-- ==== Sys2Proof/Syntax.lean ====
section
/-! DEFINITION. The commands of the block: one constructor per row of the spec's table of operations and events.
A command is the happening its row names; its operands are what the outside brings to it. -/

namespace Sys2Proof

/-- Who makes a register write (R13, R38). -/
inductive Src where
  | host
  | move
  | chain
  deriving DecidableEq, Repr

/-- The header of a Match chain cell other than a VOID: its SRC and SEQ fields (R70). -/
structure CellHead where
  src : Nat
  seq : Nat
  deriving DecidableEq, Repr

/-- The launch part of an RF move: WING, WHEN, LATE_LIMIT and word 1 (R255, R257). -/
structure Launch where
  wing : Nat
  when_ : Nat
  late : Nat
  t : Nat
  deriving DecidableEq, Repr

/-- The operands of a LISTEN move (R260). -/
structure ListenArgs where
  tapEn : Bool
  role : Nat
  coloured : Bool
  rate : Nat
  tapPort : Nat
  dest : Nat
  proto : Nat
  limit : Nat
  wait : Nat
  deriving DecidableEq, Repr

/-- The operands of an ANTICOLL move (R260). -/
structure AnticollArgs where
  proto : Nat
  wake : Bool
  hold : Bool
  quiet : Bool
  maskLen : Nat
  mask : Nat
  result : Nat
  deriving DecidableEq, Repr

/-- What the engine measures of the frame of a tag's reply besides its bits (R160, R165): whether the coding or a start or end of
frame is violated; of a Type B reply, in carrier cycles, the unmodulated subcarrier before the SOF (TR1), the low and the high
part of the SOF, the gaps between characters (EGT) and the EOF. -/
structure Reply where
  broken : Bool
  tr1 : Nat := 256
  sofLow : Nat := 1280
  sofHigh : Nat := 256
  egt : List Nat := []
  eof : Nat := 1280
  deriving DecidableEq, Repr

/-- A Blitz frame as sampled (R133, R140): the samples from its timing origin to its end, and of the answer to a SOUND the windows
of 64 samples of the quiet listen before it (R210). -/
structure BlitzFrame where
  samples : List Nat
  quiet : List (List Nat)
  deriving DecidableEq, Repr

/-- What a Kibitz ping measured: AMP and PHASE (R231), and whether the drive current lay outside the detector's window
(R235). -/
structure PingResult where
  amp : Nat
  phase : Nat
  bad : Bool
  deriving DecidableEq, Repr

/-- A 64-byte slot of the Scoresheet region as read, with a poison mark (R312). -/
structure SlotRead where
  bytes : List Nat
  poison : Bool
  deriving DecidableEq, Repr

/-- What a mount reads of one sector of the Scoresheet region: its slots from slot 0 on, empty where the list ends (R312). -/
structure SectorScan where
  slots : List SlotRead
  deriving DecidableEq, Repr

/-- What a TELEMETRY record measures: VDD_CORE, VPA_A and VPA_B in mV, the total forward RF power in mW (R309). -/
structure TelReading where
  vcore : Nat
  vpaA : Nat
  vpaB : Nat
  power : Nat
  deriving DecidableEq, Repr

/-- A WRITE frame as received: the level of ENUMI as HSEL_N fell (R74), the header, the data bytes that came whole, most
significant first (R12), then `bits` further bits of value `tail` when HSEL_N rose inside a byte (R358); `strobe` when a DDR nibble
without its strobe ended the data (R361). -/
structure WriteFrame where
  enumi : Bool
  board : Nat
  page : Nat
  off : Nat
  bytes : List Nat
  bits : Nat
  tail : Nat
  strobe : Bool
  deriving DecidableEq, Repr

/-- A mode that a device's SFDP describes (R376): 0 1S-1S-1S, 1 1S-4S-4S, 2 8D-8D-8D; its fastest frequency in MHz, the
dummy cycles of its read, and whether the SFDP header read in it is the one read in 1S-1S-1S. -/
structure FlashMode where
  mode : Nat
  fastest : Nat
  dummy : Nat
  same : Bool
  deriving DecidableEq, Repr

/-- What SFDP discovery reads of one flash device (R374): a valid signature, a 4-byte address read, log2 of the density,
of the page size and of the four erase sizes (0: not listed), suspend and resume listed, the modes described. -/
structure FlashDev where
  sig : Bool
  addr4 : Bool
  sizeLog2 : Nat
  pageLog2 : Nat
  erases : List Nat
  suspend : Bool
  modes : List FlashMode
  deriving DecidableEq, Repr

/-- How a PMBus transaction ended. -/
inductive PmbOutcome where
  | ok (value : Nat)
  | nack
  | pec
  deriving DecidableEq, Repr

- Exercise: Starting at the line that has "quiet : Bool" and ending at the line that has "frame is violated;", please write out the lines above exactly, leaving out all others.

- Completed exercise:
  quiet : Bool
  maskLen : Nat
  mask : Nat
  result : Nat
  deriving DecidableEq, Repr

/-- What the engine measures of the frame of a tag's reply besides its bits (R160, R165): whether the coding or a start or end of
frame is violated; of a Type B reply, in carrier cycles, the unmodulated subcarrier before the SOF (TR1), the low and the high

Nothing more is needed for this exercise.